Exploring Samples of Acorn Weights

In Texas, oak trees are important to the overall health of the ecosystem. Acorns are the seeds of oak trees. Many birds and small mammals eat the acorns that come from oak trees. A decline in the growth of new oak trees could have a serious impact on local animal and plant life.

Botanists (scientists who study plant life) are especially interested in knowing the weights of acorns in a region. Botanists use information about the weights of acorns to help them predict the future growth of oak trees.

A group of students in Austin, Texas gathered acorns to study their weights. The weights of 400 acorns were measured in grams, and ranged from 0.7g to 6.7g.

Collect the Sample

Here is a list of 9 randomly selected acorn weights (in grams): \(W= [4.2, 3.2, 3.9, 4.6, 3.5, 3.9, 4.6, 3.3, 2.6]\).

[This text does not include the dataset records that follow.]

-- ==== Sys2Proof/Machine/Dispatch.lean ====
section
/-!
DEFINITION. Machine/Dispatch.lean: one arm for each command, each a direct call of its meaning.
-/
namespace Sys2Proof.Machine
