/-! ### Audio ports -/

/-- Audio streams and the IEC output (R49, R257 to R276): what each command leaves where it acts. -/
def Obligations.AudioCompletes : Prop :=
  (∀ r u bits s, s.Accepts r (as_ u 0x0E) (leNat 1 bits) →
    Gives (.audioFlagsClear r u bits) s fun t => t.nat (as_ u 0x0E) = clearWritten 8 (s.nat (as_ u 0x0E)) bits)
  ∧ (∀ r u q w s, u < 5 → q < 4 → w < 2 ^ 32 → s.Accepts r (pairKey u q) (leNat 4 w) → s.streamState u ≤ 1 →
      s.pairOk u (if u = 4 then 0 else q) w = true →
      Gives (.pairSourceWrite r u q w) s fun t => t.nat (pairKey u q) = w)
  ∧ (∀ u f s, u < 5 → s.streamState u = 1 ∧ s.nat (as_ u 3) = 0 ∨ s.streamState u = 6 → 64 ≤ (s.stream u).stable →
      s.identifyRate u (s.stream u).rate64 = some f →
      Gives (.streamIdentify u) s fun t => t.nat (as_ u 2) = (s.stream u).rate64 ∧ t.nat (as_ u 3) = f ∧ t.streamState u = 1 ∧
        (t.stream u).readyAt = s.gnomon)
  ∧ (∀ u s, u < 5 → s.streamState u = 1 ∧ s.nat (as_ u 3) = 0 ∨ s.streamState u = 6 → 64 ≤ (s.stream u).stable →
      s.identifyRate u (s.stream u).rate64 = none →
      Gives (.streamIdentify u) s fun t =>
        t.nat (as_ u 2) = (s.stream u).rate64 ∧ t.nat (as_ u 3) = 0 ∧ t.streamState u = 6)
  ∧ (∀ u s, u < 5 → s.streamState u ≠ 0 →
      (s.stream u).refRate * s.nat (if u = 4 then 0x500407 else ap u 7)
        < ((s.nat (as_ u 2) : Int) - (s.stream u).refRate).natAbs * 1000000 →
      Gives (.rateThreshold u) s fun t => (t.stream u).refRate = s.nat (as_ u 2))
  ∧ (∀ u s, u < 5 → s.streamState u = 1 → s.nat (as_ u 3) ≠ 0 → (s.stream u).readyAt + 307200 ≤ s.lastEdge u →
      s.startMode u = 0 → (s.stream u).rejoin = false →
      Gives (.streamSoloStart u) s fun t => t.streamState u = 3 ∧ t.nat (as_ u 7) = 0 ∧ t.nat (as_ u 0x0F) = s.lastEdge u)
  ∧ (∀ n u e s, s.dueEntry n [6] = some e → u < 5 → bitOf (nthD e.param 0 0) u = true → s.streamState u = 1 →
      s.startMode u = 1 → s.nat (as_ u 3) ≠ 0 →
      Gives (.portGroupStart n) s fun t => t.streamState u = 2 ∧ (t.stream u).startAt = e.instant)
  ∧ (∀ u s, u < 5 → s.streamState u = 3 →
      (s.stream u).content + ((s.stream u).bound + 153600) * 65536 ≤ s.gnomon * 65536 → (s.stream u).next < 512 →
      s.nat (as_ u 7) ≤ (s.stream u).next →
      Gives (.streamFrameProduce u) s fun t => (t.stream u).next = (s.stream u).next + 1 ∧
        (t.stream u).has (s.stream u).next = true)
  ∧ (∀ u s, u < 5 → s.streamState u = 3 →
      Gives (.frameStartEdge u) s fun t => t.nat (as_ u 7) = s.nat (as_ u 7) + 1 ∧
        (t.stream u).edgeNo = (s.stream u).edgeNo + 1)
  ∧ (∀ u s, u < 5 → s.streamState u = 3 → s.nat (as_ u 0x10) = 0 → 48 < ((s.fill u : Int) - 256).natAbs →
      (s.stream u).loopAt + 64 ≤ s.nat (as_ u 7) →
      Gives (.rateLoopUpdate u) s fun t => t.num (as_ u 5) = clampInt (-1000000) 1000000
        (Config.loopStep (s.num (as_ u 5)) (s.stream u).integrator ((s.fill u : Int) - 256) true).1)
  ∧ (∀ u l s, ((List.range 5).find? fun v => bitOf (s.nat (as_ u 0x10)) v && v != u && s.streamState v == 3) = some l →
      u < 5 → bitOf (s.nat (as_ u 0x10)) u = true → l < u → s.streamState u = 3 →
      ((s.stream u).firstEdge + 8 < (s.stream l).firstEdge ∨ (s.stream l).firstEdge + 8 < (s.stream u).firstEdge) →
      Gives (.groupMemberRemoved u) s fun t => t.nat (as_ u 0x10) = 0)
  ∧ (∀ u s, u < 5 → (s.stream u).holdLanded = true → s.streamState u = 3 →
      Gives (.postRoll u) s fun t => t.streamState u = 7 ∧ (t.stream u).fadeFrom = s.nat (as_ u 7))
  ∧ (∀ u s, u < 5 → s.streamState u = 7 → (s.stream u).fadeFrom + 128 ≤ s.nat (as_ u 7) → (s.stream u).holdLanded = true →
      Gives (.postRollEnd u) s fun t => t.streamState u = 0 ∧ t.ustate (0x400 + u) = 3)
  ∧ (∀ u s, u < 5 → s.streamState u = 7 → (s.stream u).fadeFrom + 128 ≤ s.nat (as_ u 7) → (s.stream u).holdLanded = false →
      Gives (.postRollEnd u) s fun t => t.streamState u = 1 ∧ t.nat (as_ u 3) = 0 ∧ (t.stream u).rejoin = true)
  ∧ (∀ u s, u < 5 → s.streamState u = 3 → (s.stream u).has (s.nat (as_ u 7) + 127) = false →
      Gives (.underrun u) s fun t => t.streamState u = 4 ∧ t.nat (as_ u 9) = satAdd 32 (s.nat (as_ u 9)) 1)
  ∧ (∀ u s, u < 5 → s.streamState u = 4 → (s.stream u).fadeFrom + 128 ≤ s.nat (as_ u 7) →
      ((List.range 128).all fun i => (s.stream u).has (s.nat (as_ u 7) + i)) = true →
      Gives (.reEntry u) s fun t => t.streamState u = 3)
  ∧ (∀ u s, u < 5 → s.streamState u ≠ 0 → s.streamState u ≠ 5 → (s.stream u).holdLanded = false →
      Gives (.clockLost u) s fun t => t.streamState u = 5 ∧ (t.stream u).ring = [] ∧
        t.nat (as_ u 0x0C) = satAdd 32 (s.nat (as_ u 0x0C)) 1)
  ∧ (∀ u f s, u < 5 → s.streamState u = 5 → 64 ≤ (s.stream u).stable → s.identifyRate u (s.stream u).rate64 = some f →
      s.nat (as_ u 0x10) = 0 →
      Gives (.clockReturn u) s fun t => t.streamState u = 1 ∧ t.nat (as_ u 2) = (s.stream u).rate64 ∧ t.nat (as_ u 3) = f)
  ∧ (∀ u s, u < 4 → s.streamState u = 3 → (s.stream u).glitchRun = 0 →
      Gives (.glitch u) s fun t => t.nat (as_ u 0x0B) = satAdd 32 (s.nat (as_ u 0x0B)) 1 ∧ (t.stream u).glitchRun = 1)
  ∧ (∀ u s, u < 5 → s.streamState u = 3 → s.nat (as_ u 3) ≠ 0 → 65 ≤ (s.stream u).edges.length →
      s.nat (as_ u 3) * 10 < (((s.stream u).rate64 : Int) - s.nat (as_ u 3) * 1000).natAbs →
      Gives (.rateChange u) s fun t => t.streamState u = 7 ∧ t.nat (as_ u 2) = (s.stream u).rate64)
  ∧ (∀ r b s, s.Accepts r 0x500410 b →
      Gives (.channelStatusWrite r b) s fun t => t.bytes 0x500410 = b)
  ∧ (∀ s, s.streamState 4 = 3 → s.nat 0x500412 = 2 → s.iec.user.bits = [] → s.iec.user.programme ≠ (0xFF, 0, s.nat 0x500408) →
      Gives .userDataPacket s fun t => t.iec.user.programme = (0xFF, 0, s.nat 0x500408) ∧ t.iec.user.clears = 2)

In this sample, we can use desmos to compute the sample mean, \(\bar{x}\), by using the \(\text{mean}(W)\) function after entering the set labeled \(W\). The sample mean weight for this sample is around 3.67 grams.

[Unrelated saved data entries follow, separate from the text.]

/-! ### setPort -/

@[simp] theorem setPort_pending (p : Nat) (r : Port) (s : State) : (s.setPort p r).pending = s.pending := rfl
@[simp] theorem setPort_mode (p : Nat) (r : Port) (s : State) : (s.setPort p r).mode = s.mode := rfl
@[simp] theorem setPort_ready (p : Nat) (r : Port) (s : State) : (s.setPort p r).ready = s.ready := rfl
@[simp] theorem setPort_gnomon (p : Nat) (r : Port) (s : State) : (s.setPort p r).gnomon = s.gnomon := rfl
@[simp] theorem setPort_freeCtr (p : Nat) (r : Port) (s : State) : (s.setPort p r).freeCtr = s.freeCtr := rfl
@[simp] theorem setPort_dict (p : Nat) (r : Port) (s : State) : (s.setPort p r).dict = s.dict := rfl
@[simp] theorem setPort_committed (p : Nat) (r : Port) (s : State) : (s.setPort p r).committed = s.committed := rfl
@[simp] theorem setPort_awaiting (p : Nat) (r : Port) (s : State) : (s.setPort p r).awaiting = s.awaiting := rfl
@[simp] theorem setPort_held (p : Nat) (r : Port) (s : State) : (s.setPort p r).held = s.held := rfl
@[simp] theorem setPort_fifos (p : Nat) (r : Port) (s : State) : (s.setPort p r).fifos = s.fifos := rfl
@[simp] theorem setPort_events (p : Nat) (r : Port) (s : State) : (s.setPort p r).events = s.events := rfl
@[simp] theorem setPort_answer (p : Nat) (r : Port) (s : State) : (s.setPort p r).answer = s.answer := rfl
@[simp] theorem setPort_answeredPorts (p : Nat) (r : Port) (s : State) : (s.setPort p r).answeredPorts = s.answeredPorts := rfl
@[simp] theorem setPort_launch (p : Nat) (r : Port) (s : State) : (s.setPort p r).launch = s.launch := rfl
@[simp] theorem setPort_prep (p : Nat) (r : Port) (s : State) : (s.setPort p r).prep = s.prep := rfl
@[simp] theorem setPort_holdings (p : Nat) (r : Port) (s : State) : (s.setPort p r).holdings = s.holdings := rfl
@[simp] theorem setPort_shares (p : Nat) (r : Port) (s : State) : (s.setPort p r).shares = s.shares := rfl
@[simp] theorem setPort_accelConfigured (p : Nat) (r : Port) (s : State) : (s.setPort p r).accelConfigured = s.accelConfigured := rfl
@[simp] theorem setPort_accelOwn (p : Nat) (r : Port) (s : State) : (s.setPort p r).accelOwn = s.accelOwn := rfl
@[simp] theorem setPort_utcPrev (p : Nat) (r : Port) (s : State) : (s.setPort p r).utcPrev = s.utcPrev := rfl
@[simp] theorem setPort_tbSync (p : Nat) (r : Port) (s : State) : (s.setPort p r).tbSync = s.tbSync := rfl
@[simp] theorem setPort_otp (p : Nat) (r : Port) (s : State) : (s.setPort p r).otp = s.otp := rfl
@[simp] theorem setPort_flash (p : Nat) (r : Port) (s : State) : (s.setPort p r).flash = s.flash := rfl
@[simp] theorem setPort_sec (p : Nat) (r : Port) (s : State) : (s.setPort p r).sec = s.sec := rfl
@[simp] theorem setPort_log (p : Nat) (r : Port) (s : State) : (s.setPort p r).log = s.log := rfl
@[simp] theorem setPort_upd (p : Nat) (r : Port) (s : State) : (s.setPort p r).upd = s.upd := rfl
@[simp] theorem setPort_gpioFired (p : Nat) (r : Port) (s : State) : (s.setPort p r).gpioFired = s.gpioFired := rfl
@[simp] theorem setPort_power (p : Nat) (r : Port) (s : State) : (s.setPort p r).power = s.power := rfl
@[simp] theorem setPort_paths (p : Nat) (r : Port) (s : State) : (s.setPort p r).paths = s.paths := rfl
@[simp] theorem setPort_amQuietSince (p : Nat) (r : Port) (s : State) : (s.setPort p r).amQuietSince = s.amQuietSince := rfl
@[simp] theorem setPort_antennas (p : Nat) (r : Port) (s : State) : (s.setPort p r).antennas = s.antennas := rfl
@[simp] theorem setPort_plumb (p : Nat) (r : Port) (s : State) : (s.setPort p r).plumb = s.plumb := rfl
@[simp] theorem setPort_chains (p : Nat) (r : Port) (s : State) : (s.setPort p r).chains = s.chains := rfl
@[simp] theorem setPort_engines (p : Nat) (r : Port) (s : State) : (s.setPort p r).engines = s.engines := rfl
@[simp] theorem setPort_loads (p : Nat) (r : Port) (s : State) : (s.setPort p r).loads = s.loads := rfl
@[simp] theorem setPort_accels (p : Nat) (r : Port) (s : State) : (s.setPort p r).accels = s.accels := rfl
@[simp] theorem setPort_claimedAt (p : Nat) (r : Port) (s : State) : (s.setPort p r).claimedAt = s.claimedAt := rfl
@[simp] theorem setPort_shm (p : Nat) (r : Port) (s : State) : (s.setPort p r).shm = s.shm := rfl
@[simp] theorem setPort_captures (p : Nat) (r : Port) (s : State) : (s.setPort p r).captures = s.captures := rfl
@[simp] theorem setPort_fms (p : Nat) (r : Port) (s : State) : (s.setPort p r).fms = s.fms := rfl
@[simp] theorem setPort_pcm (p : Nat) (r : Port) (s : State) : (s.setPort p r).pcm = s.pcm := rfl
@[simp] theorem setPort_pcmSeq (p : Nat) (r : Port) (s : State) : (s.setPort p r).pcmSeq = s.pcmSeq := rfl
@[simp] theorem setPort_heard (p : Nat) (r : Port) (s : State) : (s.setPort p r).heard = s.heard := rfl
@[simp] theorem setPort_tmc (p : Nat) (r : Port) (s : State) : (s.setPort p r).tmc = s.tmc := rfl
@[simp] theorem setPort_lantern (p : Nat) (r : Port) (s : State) : (s.setPort p r).lantern = s.lantern := rfl
@[simp] theorem setPort_dabs (p : Nat) (r : Port) (s : State) : (s.setPort p r).dabs = s.dabs := rfl
@[simp] theorem setPort_dabDecoders (p : Nat) (r : Port) (s : State) : (s.setPort p r).dabDecoders = s.dabDecoders := rfl
@[simp] theorem setPort_voices (p : Nat) (r : Port) (s : State) : (s.setPort p r).voices = s.voices := rfl
@[simp] theorem setPort_ams (p : Nat) (r : Port) (s : State) : (s.setPort p r).ams = s.ams := rfl
@[simp] theorem setPort_drms (p : Nat) (r : Port) (s : State) : (s.setPort p r).drms = s.drms := rfl
@[simp] theorem setPort_drmSel (p : Nat) (r : Port) (s : State) : (s.setPort p r).drmSel = s.drmSel := rfl
@[simp] theorem setPort_following (p : Nat) (r : Port) (s : State) : (s.setPort p r).following = s.following := rfl
@[simp] theorem setPort_gloaming (p : Nat) (r : Port) (s : State) : (s.setPort p r).gloaming = s.gloaming := rfl
@[simp] theorem setPort_streams (p : Nat) (r : Port) (s : State) : (s.setPort p r).streams = s.streams := rfl
@[simp] theorem setPort_iec (p : Nat) (r : Port) (s : State) : (s.setPort p r).iec = s.iec := rfl
@[simp] theorem setPort_radio (p : Nat) (r : Port) (s : State) : (s.setPort p r).radio = s.radio := rfl
@[simp] theorem setPort_link (p : Nat) (r : Port) (s : State) : (s.setPort p r).link = s.link := rfl
@[simp] theorem setPort_mesh (p : Nat) (r : Port) (s : State) : (s.setPort p r).mesh = s.mesh := rfl
@[simp] theorem setPort_cvs (p : Nat) (r : Port) (s : State) : (s.setPort p r).cvs = s.cvs := rfl
@[simp] theorem setPort_quoin (p : Nat) (r : Port) (s : State) : (s.setPort p r).quoin = s.quoin := rfl
@[simp] theorem setPort_twoWire (p : Nat) (r : Port) (s : State) : (s.setPort p r).twoWire = s.twoWire := rfl
@[simp] theorem setPort_pdos (p : Nat) (r : Port) (s : State) : (s.setPort p r).pdos = s.pdos := rfl
@[simp] theorem setPort_saving (p : Nat) (r : Port) (s : State) : (s.setPort p r).saving = s.saving := rfl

Given are 5 samples of 9 acorn weights. Pick one of the samples to compute the mean acorn weight for. Round the sample mean to two decimal places.

Sample 1. [2.5, 3.8, 4, 3.4, 4.5, 5.7, 1, 4.4, 2.6]

Sample 2. [3.4, 2.4, 3.2, 2, 1.4, 3.9, 0.7, 4.6, 3.8]

Sample 3. [3.8, 2.1, 1.4, 3.9, 4.6, 4.4, 3.4, 4.3, 3.9]

Sample 4. [2.8, 3.2, 3.3, 3.5, 4.8, 3.7, 1, 4.3, 6.6]

Sample 5. [5.7, 3.3, 0.7, 2.5, 4.6, 2.9, 2.6, 4.9, 2.9]

Below is a histogram of mean acorn weight from 80 random samples. Use this distribution of sample means to complete the following questions:

AD_4nXcKNDDPUJzNySPu7WBmbSmF4WVtH-GsXYPeQW9rntfucAjs4sl-hhtbYq3x7wfpN-zUJpswB0tT8llSeLtnddyqfGAvLIuE5tcchFQJZb1tDvj1kNO6Y2uQvaQEtG2u54FjxwfS7Y9NmYN40ZnBnwGq-AeXkeyi1XJeTDlU718V25snr3PRQ

Images are created with the graphing calculator, used with permission from Desmos Studio PBC.

What is the largest average acorn weight?
What is the range of sample means?
What range of sample means occurred most frequently?
Describe the center, shape, and spread of the distribution of sample means.
Sample means are estimates of the population mean, so a distribution of sample means is a distribution of estimates. Any deviation that exists between a sample mean and the population mean is an error. This is why we call the standard deviation of all sample means the standard error. Estimate the standard error of the distribution of sample means.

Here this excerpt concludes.